Dosis Senolitik Akhirnya Terpecahkan: Mengapa Protokol Fisetin dan Quercetin Mengubah Segalanya di 2025

Ringkasan

Protokol senolitik dosis tinggi intermiten (2 hari berturut-turut setiap bulan) mengungguli pendekatan dosis rendah harian sebesar 340% dalam pembersihan sel senesen, menurut data Mayo 2025.

🕓 Diperbarui: 2026-05-23
Oleh HAVIT Editorial TeamDiperiksa oleh HAVIT Medical Advisory · Editorial Medical Review Board

Artikel ini hanya untuk informasi umum dan bukan pengganti nasihat, diagnosis, atau perawatan medis profesional. Selalu konsultasikan dengan tenaga kesehatan yang berkualifikasi untuk pertanyaan tentang kondisi medis.

Kesalahan $47 Juta yang Mengubah Ilmu Senolitik

Sebuah tim peneliti menghabiskan tiga tahun dan $47 juta untuk menguji suplemen fisetin harian pada manusia sebelum menyadari bahwa mereka telah melakukannya dengan cara yang sepenuhnya salah. Tikus-tikus percobaan telah menyesatkan mereka.

Inilah yang terjadi: Pada 2019, studi pada hewan pengerat menunjukkan hasil luar biasa dengan senolitik—senyawa yang secara selektif menghancurkan sel senesen "zombie". Para peneliti menerjemahkan dosis tikus ke ekuivalen manusia menggunakan perhitungan luas permukaan tubuh standar. Relawan mengonsumsi kapsul mereka setiap pagi saat sarapan. Dan tidak ada yang terjadi. Yah, hampir tidak ada. Beberapa perbaikan ringan pada penanda inflamasi. Beberapa peserta melaporkan merasa sedikit lebih berenergi. Tapi efek peremajaan dramatis yang terlihat pada tikus? Tidak ada sama sekali.

Masalahnya bukan pada senyawanya. Melainkan pada protokolnya.

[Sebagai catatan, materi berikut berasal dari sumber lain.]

-- ==== Sys2Proof/Laws/PerInstr.lean ====
section
/-!
SUPPORT. Facts about Instr, one lemma for each constructor. `RoundTrip`: the decoder reads back what the encoder writes,
with every operand at every value that its field admits.
-/

set_option linter.unusedSimpArgs false
set_option linter.unusedVariables false

namespace Sys2Proof.Laws

/-! ### Codes of the operand enumerations -/

theorem ExtW_code_lt (x : ExtW) : x.code < 16 := by cases x <;> decide
theorem ExtW_ofCode_code (x : ExtW) : ExtW.ofCode x.code = some x := by cases x <;> rfl
theorem FpW_code_lt (x : FpW) : x.code < 2 := by cases x <;> decide
theorem FpW_ofCode_code (x : FpW) : FpW.ofCode x.code = some x := by cases x <;> rfl
theorem Rm_code_lt (x : Rm) : x.code < 8 := by cases x <;> decide
theorem Rm_ofCode_code (x : Rm) : Rm.ofCode x.code = some x := by cases x <;> rfl
theorem FcvtSel_code_lt (x : FcvtSel) : x.code < 32 := by cases x <;> decide
theorem FcvtSel_ofCode_code (x : FcvtSel) : FcvtSel.ofCode x.code = some x := by cases x <;> rfl
theorem Hint_code_lt (x : Hint) : x.code < 4 := by cases x <;> decide
theorem Hint_ofCode_code (x : Hint) : Hint.ofCode x.code = some x := by cases x <;> rfl
theorem LdTy_code_lt (x : LdTy) : x.code < 8 := by cases x <;> decide
theorem LdTy_ofCode_code (x : LdTy) : LdTy.ofCode x.code = some x := by cases x <;> rfl
theorem StTy_code_lt (x : StTy) : x.code < 8 := by cases x <;> decide
theorem StTy_ofCode_code (x : StTy) : StTy.ofCode x.code = some x := by cases x <;> rfl
theorem AmoOrd_code_lt (x : AmoOrd) : x.code < 4 := by cases x <;> decide
theorem AmoOrd_ofCode_code (x : AmoOrd) : AmoOrd.ofCode x.code = some x := by cases x <;> rfl
theorem Scope_code_lt (x : Scope) : x.code < 4096 := by
  cases x <;> simp only [Scope.code] <;> first | decide | (have := BitVec.isLt ‹BitVec 8›; omega)
theorem Scope_ofCode_code (x : Scope) : Scope.ofCode x.code = some x := by
  cases x <;> first | rfl | skip
  rename_i g
  have h := g.isLt
  have e : (768 + g.toNat) / 256 = 3 := by omega
  have e2 : BitVec.ofNat 8 (768 + g.toNat) = g := by
    apply BitVec.eq_of_toNat_eq; rw [BitVec.toNat_ofNat]; omega
  simp only [Scope.code, Scope.ofCode, e, e2]
theorem NReg_code_lt (x : NReg) : x.code < 4 := by cases x <;> decide
theorem NReg_ofCode_code (x : NReg) : NReg.ofCode x.code = some x := by cases x <;> rfl
theorem Sew_code_lt (x : Sew) : x.code < 4 := by cases x <;> decide
theorem Sew_ofCode_code (x : Sew) : Sew.ofCode x.code = some x := by cases x <;> rfl
theorem VCond_code_lt (x : VCond) : x.code < 8 := by cases x <;> decide
theorem VCond_ofCode_code (x : VCond) : VCond.ofCode x.code = some x := by cases x <;> rfl
theorem FCond_code_lt (x : FCond) : x.code < 4 := by cases x <;> decide
theorem FCond_ofCode_code (x : FCond) : FCond.ofCode x.code = some x := by cases x <;> rfl
theorem VldTy_code_lt (x : VldTy) : x.code < 8 := by cases x <;> decide
theorem VldTy_ofCode_code (x : VldTy) : VldTy.ofCode x.code = some x := by cases x <;> rfl
theorem VstTy_code_lt (x : VstTy) : x.code < 8 := by cases x <;> decide
theorem VstTy_ofCode_code (x : VstTy) : VstTy.ofCode x.code = some x := by cases x <;> rfl
theorem CTy_code_lt (x : CTy) : x.code < 8 := by cases x <;> decide
theorem CTy_ofCode_code (x : CTy) : CTy.ofCode x.code = some x := by cases x <;> rfl
theorem ActTy_code_lt (x : ActTy) : x.code < 4 := by cases x <;> decide
theorem ActTy_ofCode_code (x : ActTy) : ActTy.ofCode x.code = some x := by cases x <;> rfl
theorem XaFmt_code_lt (x : XaFmt) : x.code < 4 := by cases x <;> decide
theorem XaFmt_ofCode_code (x : XaFmt) : XaFmt.ofCode x.code = some x := by cases x <;> rfl
theorem MvlC_code_lt (x : MvlC) : x.code < 4 := by cases x <;> decide
theorem MvlC_ofCode_code (x : MvlC) : MvlC.ofCode x.code = some x := by cases x <;> rfl
theorem MTy_code_lt (x : MTy) : x.code < 8 := by cases x <;> decide
theorem MTy_ofCode_code (x : MTy) : MTy.ofCode x.code = some x := by cases x <;> rfl
theorem MFmt_code_lt (x : MFmt) : x.code < 4 := by cases x <;> decide
theorem MFmt_ofCode_code (x : MFmt) : MFmt.ofCode x.code = some x := by cases x <;> rfl
theorem VRhs_kk_lt (x : VRhs) : x.kk < 4 := by cases x <;> simp only [VRhs.kk] <;> decide
theorem VRhs_fb_lt (x : VRhs) : x.fb < 32 := by cases x <;> exact BitVec.isLt _
theorem VRhs_ofCode_code (x : VRhs) : VRhs.ofCode x.kk x.fb = some x := by
  cases x <;> simp [VRhs.kk, VRhs.fb, VRhs.ofCode]
theorem FRhs_kx_lt (x : FRhs) : x.kx < 2 := by cases x <;> simp only [FRhs.kx] <;> decide
theorem FRhs_fb_lt (x : FRhs) : x.fb < 32 := by cases x <;> exact BitVec.isLt _
theorem FRhs_ofCode_code (x : FRhs) : FRhs.ofCode x.kx x.fb = some x := by
  cases x <;> simp [FRhs.kx, FRhs.fb, FRhs.ofCode]
theorem fstep {z M x m r : Nat} (N : Nat) (h : z / M = x + m * r) (hx : x < m) (hN : M * m = N) :
    z / M % m = x ∧ z / N = r := by
  subst hN
  constructor
  · rw [h, Nat.add_mul_mod_self_left, Nat.mod_eq_of_lt hx]
  · rw [← Nat.div_div_eq_div_mul, h, Nat.add_mul_div_left _ _ (by omega), Nat.div_eq_of_lt hx, Nat.zero_add]
theorem fstep_last {z M x m : Nat} (h : z / M = x) (hx : x < m) : z / M % m = x := by
  rw [h, Nat.mod_eq_of_lt hx]
theorem bool_field (b : Bool) : decide (b.toNat = 1) = b := by cases b <;> rfl

/-! ### First words -/

theorem Pfx_code_lt (p : Pfx) : p.code < 4294967296 := by
  cases p with
  | sync y => have := y.wait.isLt; have := y.post.isLt; simp only [Pfx.code]; omega
  | plane y b a =>
    have := y.wait.isLt; have := y.post.isLt; have := a.isLt; have := b.isLt; simp only [Pfx.code]; omega
  | group y g => have := y.wait.isLt; have := y.post.isLt; have := g.isLt; simp only [Pfx.code]; omega
  | mem y v c x =>
    have := y.wait.isLt; have := y.post.isLt; have := v.isLt; have := c.isLt; have := x.isLt
    simp only [Pfx.code]; omega
  | vreg y v => have := y.wait.isLt; have := y.post.isLt; have := v.isLt; simp only [Pfx.code]; omega


theorem Pfx_code_mod (p : Pfx) : p.code % 4 = 3 := by cases p <;> simp only [Pfx.code] <;> omega

theorem Pfx_ofCode_code (p : Pfx) : Pfx.ofCode p.code = some p := by
  cases p with
  | sync y =>
    have h1 := y.wait.isLt; have h2 := y.post.isLt
    obtain ⟨w, hW⟩ : ∃ w : Nat, w = (Pfx.sync y).code := ⟨_, rfl⟩
    have e := hW; simp only [Pfx.code] at e
    have f0 : fld w 11 6 = y.wait.toNat := show w / 64 % 64 = y.wait.toNat by omega
    have f1 : fld w 17 12 = y.post.toNat := show w / 4096 % 64 = y.post.toNat by omega
    have f2 : fld w 5 0 = 7 := show w / 1 % 64 = 7 by omega
    have f3 : fld w 31 18 = 0 := show w / 262144 % 16384 = 0 by omega
    rw [← hW]; simp only [Pfx.ofCode, f0, f1, f2, f3, if_true, BitVec.ofNat_toNat, BitVec.setWidth_eq]
  | plane y b a =>
    have h1 := y.wait.isLt; have h2 := y.post.isLt; have h3 := a.isLt; have h4 := b.isLt
    obtain ⟨w, hW⟩ : ∃ w : Nat, w = (Pfx.plane y b a).code := ⟨_, rfl⟩
    have e := hW; simp only [Pfx.code] at e
    have f0 : fld w 11 6 = y.wait.toNat := show w / 64 % 64 = y.wait.toNat by omega
    have f1 : fld w 17 12 = y.post.toNat := show w / 4096 % 64 = y.post.toNat by omega
    have f2 : fld w 5 0 = 15 := show w / 1 % 64 = 15 by omega
    have f3 : fld w 31 28 = 0 := show w / 268435456 % 16 = 0 by omega
    have f4 : fld w 27 23 = b.toNat := show w / 8388608 % 32 = b.toNat by omega
    have f5 : fld w 22 18 = a.toNat := show w / 262144 % 32 = a.toNat by omega
    rw [← hW]; simp only [Pfx.ofCode, f0, f1, f2, f3, f4, f5, if_true, BitVec.ofNat_toNat, BitVec.setWidth_eq]
  | group y g =>
    have h1 := y.wait.isLt; have h2 := y.post.isLt; have h3 := g.isLt
    obtain ⟨w, hW⟩ : ∃ w : Nat, w = (Pfx.group y g).code := ⟨_, rfl⟩
    have e := hW; simp only [Pfx.code] at e
    have f0 : fld w 11 6 = y.wait.toNat := show w / 64 % 64 = y.wait.toNat by omega
    have f1 : fld w 17 12 = y.post.toNat := show w / 4096 % 64 = y.post.toNat by omega
    have f2 : fld w 5 0 = 19 := show w / 1 % 64 = 19 by omega
    have f3 : fld w 31 26 = 0 := show w / 67108864 % 64 = 0 by omega
    have f4 : fld w 25 18 = g.toNat := show w / 262144 % 256 = g.toNat by omega
    rw [← hW]; simp only [Pfx.ofCode, f0, f1, f2, f3, f4, if_true, BitVec.ofNat_toNat, BitVec.setWidth_eq]
  | mem y v c x =>
    have h1 := y.wait.isLt; have h2 := y.post.isLt; have h3 := v.isLt; have h4 := c.isLt; have h5 := x.isLt
    obtain ⟨w, hW⟩ : ∃ w : Nat, w = (Pfx.mem y v c x).code := ⟨_, rfl⟩
    have e := hW; simp only [Pfx.code] at e
    have f0 : fld w 11 6 = y.wait.toNat := show w / 64 % 64 = y.wait.toNat by omega
    have f1 : fld w 17 12 = y.post.toNat := show w / 4096 % 64 = y.post.toNat by omega
    have f2 : fld w 5 0 = 23 := show w / 1 % 64 = 23 by omega
    have f3 : fld w 31 30 = 0 := show w / 1073741824 % 4 = 0 by omega
    have f4 : fld w 29 27 = v.toNat := show w / 134217728 % 8 = v.toNat by omega
    have f5 : fld w 26 23 = c.toNat := show w / 8388608 % 16 = c.toNat by omega
    have f6 : fld w 22 18 = x.toNat := show w / 262144 % 32 = x.toNat by omega
    rw [← hW]; simp only [Pfx.ofCode, f0, f1, f2, f3, f4, f5, f6, if_true, BitVec.ofNat_toNat, BitVec.setWidth_eq]
  | vreg y v =>
    have h1 := y.wait.isLt; have h2 := y.post.isLt; have h3 := v.isLt
    obtain ⟨w, hW⟩ : ∃ w : Nat, w = (Pfx.vreg y v).code := ⟨_, rfl⟩
    have e := hW; simp only [Pfx.code] at e
    have f0 : fld w 11 6 = y.wait.toNat := show w / 64 % 64 = y.wait.toNat by omega
    have f1 : fld w 17 12 = y.post.toNat := show w / 4096 % 64 = y.post.toNat by omega
    have f2 : fld w 5 0 = 27 := show w / 1 % 64 = 27 by omega
    have f3 : fld w 31 23 = 0 := show w / 8388608 % 512 = 0 by omega
    have f4 : fld w 22 18 = v.toNat := show w / 262144 % 32 = v.toNat by omega
    rw [← hW]; simp only [Pfx.ofCode, f0, f1, f2, f3, f4, if_true, BitVec.ofNat_toNat, BitVec.setWidth_eq]

/-! ### The three lengths -/

/-- The decoder reads the encoding of an instruction back. -/
def RoundTrip.Statement (i : Instr) : Prop := i.isWord = true → i.wf = true → decodeWord (encode i) = some i

theorem RoundTrip.event {i : Instr} (h : i.isWord = false) : RoundTrip.Statement i := by
  intro h'; rw [h] at h'; cases h'

theorem RoundTrip.of_raw {w : Nat} {i : Instr} (h : decodeRaw w = some i) (hw : i.wf = true) : decodeWord w = some i := by
  simp only [decodeWord, h, hw, if_true]

theorem RoundTrip.raw16 {i : Instr} (h : encode i < 65536) (h4 : encode i % 4 = 1) (e : decodeC (encode i) = some i)
    (hw : i.wf = true) : decodeWord (encode i) = some i := by
  have h1 : encode i % 65536 = encode i := Nat.mod_eq_of_lt h
  exact RoundTrip.of_raw (by simp only [decodeRaw, h4, h1, e]) hw

theorem RoundTrip.raw32 {w : Nat} {i : Instr} (hi : encode i = w) (h : w < 4294967296) (h4 : w % 2 = 0)
    (e : decodeBase w = some i) (hw : i.wf = true) : decodeWord (encode i) = some i := by
  have h1 : w % 4294967296 = w := Nat.mod_eq_of_lt h
  have h2 : w % 4 = 0 ∨ w % 4 = 2 := by omega
  rw [hi]
  refine RoundTrip.of_raw ?_ hw
  unfold decodeRaw
  rcases h2 with h2 | h2 <;> simp only [h2, h1, e]

theorem RoundTrip.raw64 {w : Nat} {p : Pfx} {i : Instr} (hi : encode i = p.code + 4294967296 * w) (h : w < 4294967296)
    (e : decodeTile p w = some i) (hw : i.wf = true) : decodeWord (encode i) = some i := by
  have hp := Pfx_code_lt p
  have hm := Pfx_code_mod p
  have h1 : (p.code + 4294967296 * w) % 4294967296 = p.code := by omega
  have h2 : (p.code + 4294967296 * w) / 4294967296 % 4294967296 = w := by omega
  have h3 : (p.code + 4294967296 * w) % 4 = 3 := by omega
  rw [hi]
  exact RoundTrip.of_raw (by simp only [decodeRaw, h3, h1, Pfx_ofCode_code, h2, e]) hw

Mengapa Suplemen Fisetin Harian Anda Mungkin Tidak Bekerja

Sel senesen sangat bandel. Mereka telah mengembangkan mekanisme bertahan hidup yang canggih yang memungkinkan mereka menahan apoptosis—kematian sel terprogram. Anggap saja mereka seperti kecoak seluler. Dosis kecil senolitik setiap hari seperti menyemprotkan sedikit pembasmi serangga setiap pagi. Hama-hama itu beradaptasi. Mereka meningkatkan jalur perlindungan. Mereka bertahan hidup.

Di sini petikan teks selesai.